The graphs largely confirm what might be expected; whereas Alan Breck plays a dominant function in “Kidnapped” — both as David’s companion and as the motive force of the plot, he is counterbalanced in Catriona by James Stewart (the man who will ultimately die in his place for the murder of Colin Campbell). In both texts, David, (as an explicit second and third-person character, rather than narrator), plays a peripheral role. But it is significant that David’s chief function in Catriona seems to be mediating the relationship between James Stewart and the juridical and social offices of the Grant family. Visually, in Catriona, Stewart’s capture by the Edinburgh-based agents of the Union maps onto his imbrication in the network of connections that represent the Hanoverian succession. It’s also interesting to note that Catherine Drummond (Catriona), appears much closer to James Stewart, due to her attempts to intercede with the Lord Advocate, than her own father, James More, a duplicitous agent for the crown.

Similarly, location analysis for Catriona paints a representative picture of the political space of the novel; France, as the location of Charles Stewart’s court in exile, emerges closer to both Scotland and the Highlands than England (locations that appear within fifteen sentences of each other are linked):

Locations in Catriona (1893); Force-Directed Network Graph

Compare this to the geopolitical network that appears in a Scotch novel written in the eighteenth century (Smollett’s Humphrey Clinker):

Locations in Humphrey Clinker (1771)

The density of the network in Humphrey Clinker (I actually had to reduce the window of connection for Smollett’s novel from 15 to 12 sentences because of the number of connections), emphasizes the international and even global character of polite culture in the late Enlightenment.
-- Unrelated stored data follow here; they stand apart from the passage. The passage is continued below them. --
@[simp] theorem State.groupStuck_platform (s : State) (k : Nat) (m : MemSys) : (s.groupStuck k m).platform = s.platform := rfl
@[simp] theorem State.groupStuck_mem (s : State) (k : Nat) (m : MemSys) : (s.groupStuck k m).mem = m := rfl
@[simp] theorem State.groupStuck_mc (s : State) (k : Nat) (m : MemSys) : (s.groupStuck k m).mc = s.mc := rfl
@[simp] theorem State.groupStuck_co (s : State) (k : Nat) (m : MemSys) : (s.groupStuck k m).co = s.co := rfl
@[simp] theorem State.groupStuck_pe (s : State) (k : Nat) (m : MemSys) : (s.groupStuck k m).pe = s.pe := rfl
@[simp] theorem State.groupStuck_program (s : State) (k : Nat) (m : MemSys) : (s.groupStuck k m).program = s.program := rfl
@[simp] theorem State.groupStuck_setItems (s : State) (k : Nat) (m : MemSys) : (s.groupStuck k m).setItems = s.setItems := rfl
@[simp] theorem State.groupStuck_turn (s : State) (k : Nat) (m : MemSys) : (s.groupStuck k m).turn = s.turn := rfl
@[simp] theorem State.groupStuck_draws (s : State) (k : Nat) (m : MemSys) : (s.groupStuck k m).draws = s.draws := rfl

@[simp] theorem State.laneStuck_platform (s : State) (k n : Nat) (m : MemSys) : (s.laneStuck k n m).platform = s.platform := rfl
@[simp] theorem State.laneStuck_mem (s : State) (k n : Nat) (m : MemSys) : (s.laneStuck k n m).mem = m := rfl
@[simp] theorem State.laneStuck_mc (s : State) (k n : Nat) (m : MemSys) : (s.laneStuck k n m).mc = s.mc := rfl
@[simp] theorem State.laneStuck_co (s : State) (k n : Nat) (m : MemSys) :
    (s.laneStuck k n m).co = { s.co with stuck := s.co.stuck || s.atRequest k n } := rfl
@[simp] theorem State.laneStuck_pe (s : State) (k n : Nat) (m : MemSys) : (s.laneStuck k n m).pe = s.pe := rfl
@[simp] theorem State.laneStuck_program (s : State) (k n : Nat) (m : MemSys) : (s.laneStuck k n m).program = s.program := rfl
@[simp] theorem State.laneStuck_setItems (s : State) (k n : Nat) (m : MemSys) : (s.laneStuck k n m).setItems = s.setItems := rfl
@[simp] theorem State.laneStuck_turn (s : State) (k n : Nat) (m : MemSys) : (s.laneStuck k n m).turn = s.turn := rfl
@[simp] theorem State.laneStuck_draws (s : State) (k n : Nat) (m : MemSys) : (s.laneStuck k n m).draws = s.draws := rfl

/-- The group that gets stuck is that whose turn it is. -/
theorem State.turnStuck_eq {s : State} {k : Nat} (h : s.turn = .group k) (m : MemSys) : s.turnStuck m = s.groupStuck k m := by
  simp [State.turnStuck, h]

/-! ## The caches of the read-only clients -/

@[simp] theorem MemSys.cache_setCache (m : MemSys) (k : ReadClient) (c : ReadCache) : (m.setCache k c).cache k = c := by cases k <;> rfl
@[simp] theorem MemSys.setCache_ram (m : MemSys) (k : ReadClient) (c : ReadCache) : (m.setCache k c).ram = m.ram := by cases k <;> rfl
@[simp] theorem MemSys.setCache_out (m : MemSys) (k : ReadClient) (c : ReadCache) : (m.setCache k c).out = m.out := by cases k <;> rfl
@[simp] theorem MemSys.setCache_cond (m : MemSys) (k : ReadClient) (c : ReadCache) : (m.setCache k c).cond = m.cond := by cases k <;> rfl
@[simp] theorem MemSys.setCache_setCache (m : MemSys) (k : ReadClient) (c c2 : ReadCache) : (m.setCache k c).setCache k c2 = m.setCache k c2 := by cases k <;> rfl

/-! ## Updates with a condition -/

@[simp] theorem State.addLaunch_groups (s : State) (l : Launch) : (s.addLaunch l).groups = s.groups := by
  unfold State.addLaunch; split <;> rfl
@[simp] theorem State.addLaunch_mem (s : State) (l : Launch) : (s.addLaunch l).mem = s.mem := by
  unfold State.addLaunch; split <;> rfl
@[simp] theorem State.addLaunch_mc (s : State) (l : Launch) : (s.addLaunch l).mc = s.mc := by
  unfold State.addLaunch; split <;> rfl
@[simp] theorem State.addLaunch_co (s : State) (l : Launch) : (s.addLaunch l).co = s.co := by
  unfold State.addLaunch; split <;> rfl
@[simp] theorem State.addLaunch_program (s : State) (l : Launch) : (s.addLaunch l).program = s.program := by
  unfold State.addLaunch; split <;> rfl
@[simp] theorem State.addLaunch_platform (s : State) (l : Launch) : (s.addLaunch l).platform = s.platform := by
  unfold State.addLaunch; split <;> rfl

/-- The wait for the semaphore touches only the semaphore's own fields (R367). -/
theorem Lane.semWait_eq (l : Lane) :
    l.semWait = { l with texPending := l.semWait.texPending, semCover := l.semWait.semCover, semHeld := l.semWait.semHeld } := by
  unfold Lane.semWait; split <;> rfl

@[simp] theorem Lane.semWait_temps (l : Lane) : l.semWait.temps = l.temps := by unfold Lane.semWait; split <;> rfl
@[simp] theorem Lane.semWait_pred (l : Lane) : l.semWait.pred = l.pred := by unfold Lane.semWait; split <;> rfl
@[simp] theorem Lane.semWait_outs (l : Lane) : l.semWait.outs = l.outs := by unfold Lane.semWait; split <;> rfl
@[simp] theorem Lane.semWait_active (l : Lane) : l.semWait.active = l.active := by unfold Lane.semWait; split <;> rfl
@[simp] theorem Lane.semWait_bcnt (l : Lane) : l.semWait.bcnt = l.bcnt := by unfold Lane.semWait; split <;> rfl
@[simp] theorem Lane.semWait_loopOff (l : Lane) : l.semWait.loopOff = l.loopOff := by unfold Lane.semWait; split <;> rfl
@[simp] theorem Lane.semWait_covered (l : Lane) : l.semWait.covered = l.covered := by unfold Lane.semWait; split <;> rfl
@[simp] theorem Lane.semWait_proc (l : Lane) : l.semWait.proc = l.proc := by unfold Lane.semWait; split <;> rfl
@[simp] theorem Lane.semWait_seed (l : Lane) : l.semWait.seed = l.seed := by unfold Lane.semWait; split <;> rfl
@[simp] theorem Lane.semWait_outbox (l : Lane) : l.semWait.outbox = l.outbox := by unfold Lane.semWait; split <;> rfl
@[simp] theorem Lane.semWait_stuck (l : Lane) : l.semWait.stuck = l.stuck := by unfold Lane.semWait; split <;> rfl
@[simp] theorem Lane.semWait_i (l : Lane) : l.semWait.i = l.i := by unfold Lane.semWait; split <;> rfl
@[simp] theorem Lane.semWait_j (l : Lane) : l.semWait.j = l.j := by unfold Lane.semWait; split <;> rfl
@[simp] theorem Lane.semWait_semHeld (l : Lane) : l.semWait.semHeld = false := by
  unfold Lane.semWait; split
  · rfl
  · rename_i h; simpa using h

end Sys2Proof.Machine
end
At the center of the network, England, Scotland and Edinburg are closely coordinated in a fashion that suggests the easy grafting of the British Union on to the international dimensions of a culture of letters. For Stevenson, on the other hand, the project of historical inquiry into national origins serves to heighten and clarify national difference, both within and without Britain.

Ultimately, what these graphs emphasize, from my perspective, is how Stevenson draws a contrast between a lost cultural authenticity and the complicated commitments of modern society. Kidnapped dramatizes the romantic and unitary authenticity of highland culture through the almost exclusive focus on the relationship between a first person narrator and an exemplary character. In Catriona, the difficult negotiations of the marriage plot, and the effort to disengage Catriona from her connection to the ’45, model the problem of personal participation in political conflict, while David’s inability to affect the outcome of the Apin murder trial suggests an inherent skepticism toward individual agency outside of the domestic space. If being Kidnapped means escaping to find a reservoir of authentic behavior that can transform inheritance and perform maturation, in the latter novel, retreat to the companionate home is the only way to escape the violence that enforces the political and legal settlement of the Union.